HPAScalingPolicyArgs
| Parameter | Type | Required | Description |
|---|---|---|---|
type | string | Yes | Policy type: Pods (absolute count) | Percent (% of current replicas). Example: "Percent" |
value | int | Yes | Maximum change allowed per period. Example: 100 |
periodSeconds | int | Yes | Time window for this policy in seconds. Example: 60 |
Python: period_seconds. Go: PascalCase equivalents.
EmergencyResponseConfigArgs
| Parameter | Type | Required | Description |
|---|---|---|---|
oomEnabled | bool | No | React to OOM kills by increasing memory requests |
oomMemoryMultiplier | float | No | Multiplier applied to memory on OOM. Example: 1.5 |
cpuThrottlingEnabled | bool | No | React to CPU throttling by increasing CPU requests |
cpuThrottlingThreshold | float | No | Throttle ratio (0–1) that triggers a reaction. Example: 0.1 |
cpuThrottlingMultiplier | float | No | Multiplier applied to CPU request on throttle reaction. Example: 1.25 |
Python: oom_enabled, oom_memory_multiplier, oom_max_reactions, cpu_throttling_enabled, cpu_throttling_threshold, cpu_throttling_multiplier. Go: PascalCase equivalents.

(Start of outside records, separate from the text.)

-- ==== Sys2Proof/Tests/Slice0.lean ====
section
/-! SUPPORT. Tests: operands that the check refuses, examples worked out from the spec, and for every statement with
hypotheses a state and operands that meet them. -/

namespace Sys2Proof.Tests

open Sys2Proof Sys2Proof.Machine

/-! ### States to test on -/

/-- Settings to test with: station 1 of 4 lanes, 3 wu for 2 counts, the roll map enabled and following cuts. Channel 2
counts in ms. Sensor 1 is a SOURCE, sensor 2 sights, sensor 3 cuts, sensor 4 is off. Kind 0 records at once, kind 1
pulses channel 1 at 100 wu for 20. -/
def cfg : Settings := { Settings.blank with
  station := 1
  path := 10
  ratioN := 3
  ratioD := 2
  laneCount := 4
  rollMap := true
  followCuts := true
  trimGain := .half
  trimLimit := 50
  outputs := ⟨⟨.low, .wu⟩, ⟨.low, .ms⟩, ⟨.high, .wu⟩, ⟨.high, .ms⟩⟩
  sensors := ⟨⟨.rising, 40, .source 0 3⟩, ⟨.both, 0, .sight⟩, ⟨.falling, 0, .cut⟩, ⟨.both, 0, .off⟩⟩
  table := [[⟨.record, none, 0, 1, false⟩], [⟨.pulse, some 0, 100, 20, false⟩], [], [], [], [], [], []] }

/-- An OPEN set of a number, from a coordinate. -/
def openSet (number : Nat) (start : Coord) : RollSet := ⟨number, start, none, none, false, false, false, 0, []⟩

/-- The set of a number, closed at 50 after 50 wu. -/
def closedSet (number : Nat) : ClosedSet := ⟨{ openSet number 0 with cut := some 50 }, 50, 0, .queued, false⟩

/-- A part configured with the settings above, in a station state, at coordinate 100, on an idle line. -/
def part (st : StationState) : State := { State.reset with
  lcu := { Lcu.cold with levels := some (.low, .low), coord := 100, raw := 70, synced := true }
  scu := { Scu.cold with filtered := .all (some .low) }
  rmu := { Rmu.cold with current := some (openSet 1 0), nextSet := 2 }
  lbi := { Lbi.cold with mode := .ready, line := .idle }
  stc := { Stc.cold with station := st, config := some cfg, locked := true, now := 1000 } }

/-- The part with one inbound frame. -/
def heard (st : StationState) (f : LineFrame) : State :=
  (part st).withLbi { (part st).lbi with inbound := [⟨f, 60⟩] }

/-- The part with a loopback. -/
def looped (st : StationState) (f : LineFrame) : State :=
  (part st).withLbi { (part st).lbi with loopback := some ⟨f, 60, 0⟩ }

/-- A state with a taken request in its slot. -/
def asked (s : State) (r : Request) (p : List Byte) : State := s.withLpt { s.lpt with slot := .preparing r.code p }

/-- A state with a hold table. -/
def holding (s : State) (table : List HoldRecord) : State := s.withHtu { s.htu with table := table }

/-- A state with a frame in the send slot and under way. -/
def sending (s : State) (f : OutFrame) (failed : Nat) : State :=
  s.withLbi { s.lbi with slot := some ⟨f, failed⟩, attempt := some (s.lineFrame f), line := .frame }

/-- The part while it reads a frame. -/
def reading (st : StationState) : State := (part st).withLbi { (part st).lbi with line := .frame }

/-- A MARK frame of station 2: number, epoch, kind, FRESH, position. -/
def mark (number : MarkNo) (epoch : Epoch) (kind : Fin 8) (fresh : Bool) (position : Coord) : LineFrame :=
  ⟨.mark, 2, markPayload ⟨number, epoch, kind, fresh, position, 1, 0⟩⟩

/-- The part with an origin table entry for station 2. -/
def tracking (s : State) (last : MarkNo) (position : Coord) : State :=
  s.withMke { s.mke with origins := .unknown :: .tracking last position :: List.replicate 22 .unknown }

/-- The part with records in its queue. -/
def withQueue (queue : List MarkRecord) : State :=
  (part .active).withMke { (part .active).mke with queue := queue, nextUid := queue.length }

/-- A record of kind 1, from station 2, with a mark number and actions. -/
def record (uid : Nat) (number : MarkNo) (actions : List Action) : MarkRecord :=
  ⟨uid, 2, some number, 1, 100, 1, 0, false, false, true, false, actions⟩

/-- An action of a type with a parameter, its trigger position at 200. -/
def action (type : ActionType) (param : Option (Fin 4)) (state : ActionState) : Action :=
  ⟨type, param, 200, 200, 20, state⟩

/-- A queue with one record. -/
def withRecord (a : Action) : State := withQueue [record 0 9 [a]]

theorem withRecord_ok (a : Action) : MkeOk (withRecord a).mke :=
  ⟨Nat.one_le_ofNat, List.pairwise_singleton _ _, fun _ hr => List.mem_singleton.mp hr ▸ Nat.one_pos, nofun⟩

/-- The part with set 1 CLOSING at 150 and set 2 NEXT. -/
def closing : State := (part .active).withRmu { (part .active).rmu with
  current := some { openSet 1 0 with cut := some 150 }, next := some (openSet 2 150), nextSet := 3 }

/-- A configuration block that every check admits: every field at its lowest value. -/
def block : List Byte :=
  [1, 0, 0, 0, 1, 0, 1, 0, 1, 0, 0, 0, 1, 0, 0, 0, 0, 0, 0, 0, 1, 0, 0, 100, 0, 10, 0, 50, 10] ++ List.replicate 340 0

/-! ### Operands that the check refuses -/

theorem test_refuses_an_order_without_a_block :
    (Instr.encoderCount .enca [.mke, .scu, .aou]).wellFormed = false ∧
    (Instr.sensorEdge 0 .high [.mke, .scu, .aou, .aou]).wellFormed = false := by decide

theorem test_refuses_an_order_with_a_block_twice :
    (Instr.encoderCount .encb [.mke, .scu, .aou, .rmu, .rmu]).wellFormed = false ∧
    (Instr.sensorEdge 3 .low [.mke, .mke, .scu, .aou, .rmu]).wellFormed = false := by decide

theorem test_refuses_an_origin_off_the_line :
    (Instr.claimStale 0).wellFormed = false ∧ (Instr.claimStale 25).wellFormed = false ∧
    (Instr.claimStale 1).wellFormed = true ∧ (Instr.claimStale 24).wellFormed = true := by decide

theorem test_refuses_bits_without_a_start_bit :
    (Instr.receiveError []).wellFormed = false ∧ (Instr.receiveError [true, false]).wellFormed = false ∧
    (Instr.validFrameEnd [] .listed).wellFormed = false ∧
    (Instr.validFrameEnd [true] .listed).wellFormed = false := by decide

theorem test_admits_the_commands_of_the_rules :
    (Instr.encoderCount .enca [.rmu, .aou, .scu, .mke]).wellFormed = true ∧
    (Instr.receiveError [false]).wellFormed = true ∧ (Instr.coldReset .high).wellFormed = true := by decide

/-! ### Examples worked out from the rules -/

/-- 3 wu for 2 counts: from remainder 0 the coordinate moves by 1 and then by 2 (R5). -/
theorem test_two_forward_counts_move_three : ∃ u v : State,
    exec (.encoderCount .enca []) (part .active) = .next u ∧ u.lcu.coord = 101 ∧ u.lcu.remainder = 1 ∧
    exec (.encoderCount .encb []) u = .next v ∧ v.lcu.coord = 103 ∧ v.lcu.remainder = 0 ∧ v.lcu.raw = 72 :=
  ⟨_, _, rfl, rfl, rfl, rfl, rfl, rfl, rfl⟩

/-- The example of R72: with gain HALF, e = +7 gives t = −3 and e = −7 gives t = +3. -/
theorem test_trim_rounds_toward_zero :
    trimOf .half 7 = -3 ∧ trimOf .half (-7) = 3 ∧ trimOf .quarter 3 = 0 ∧ trimOf .full 1 = -1 := by decide

/-- The part at 120 on its way from 100, a pulse on channel 1 with its end at 120. -/
def pulsingAt : State :=
  let s := (part .active).withLcu { (part .active).lcu with coord := 120 }
  s.withAou (s.aou.put 0 (.pulsing 120) 2)

/-- The movement first: the pulse ends and the new one starts, two edges; the pulse first: it merges, and none (R55). -/
theorem test_new_edge_between_two_pulses :
    ((pulsingAt.aouMove 100 120).pulseRequest 0 110 20 none).aou.edges.get 0 = pulsingAt.aou.edges.get 0 + 2 ∧
    ((pulsingAt.pulseRequest 0 110 20 none).aouMove 100 120).aou.edges.get 0 = pulsingAt.aou.edges.get 0 := by decide

/-- A PULSE and a CLEAR at one position make two edges, and the pin is as it was (03, section 3.1, note 2). -/
theorem test_momentary_pulse_makes_two_edges :
    let s := (part .active).pulseRequest 0 100 20 none
    (s.clearLevel 0).aou.edges.get 0 = 2 ∧ (s.clearLevel 0).outputLevel 0 = .low ∧ s.outputLevel 0 = .high := by decide

/-- Modular order at the ends of its range: one half the range ahead is after, more is not. -/
theorem test_modular_order :
    before 0 1 = true ∧ before 0 0x7FFFFFFF = true ∧ before 0 0x80000000 = false ∧ before 0xFFFFFFFF 0 = true ∧
    before 5 5 = false := by decide

/-- A CENSUS frame of station 1: class 1, kind 0100, origin 00001, length 0000, with a stuff bit after five zeros. -/
theorem test_census_begins_as_its_fields :
    ((⟨.census, 1, []⟩ : LineFrame).wire.take 16) =
      [false, true, false, true, false, false, false, false, false, true, false, true, false, false, false, false]
      := by decide +kernel

/-- A frame with one bit changed is not read as the frame sent (R144). -/
theorem test_check_finds_a_changed_bit :
    readFrame ((⟨.release, 3, [2]⟩ : LineFrame).wire.set 16 true) ≠ .valid ⟨.release, 3, [2]⟩ := by decide +kernel

/-- Six equal bits are a fault of cause 1 (R152). -/
theorem test_six_equal_bits_are_a_stuff_fault : readFrame (List.replicate 6 false) = .fault 1 := by decide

ContainerResourceRuleConfigArgs
| Parameter | Type | Required | Description |
|---|---|---|---|
containerName | string | Yes | Name of the container this config applies to |
cpuRule | ResourceRuleConfigArgs | No | CPU rule for this container |
memoryRule | ResourceRuleConfigArgs | No | Memory rule for this container |
gpuRule | ResourceRuleConfigArgs | No | GPU rule for this container |
Python: container_name, cpu_rule, memory_rule, gpu_rule. Go: PascalCase equivalents.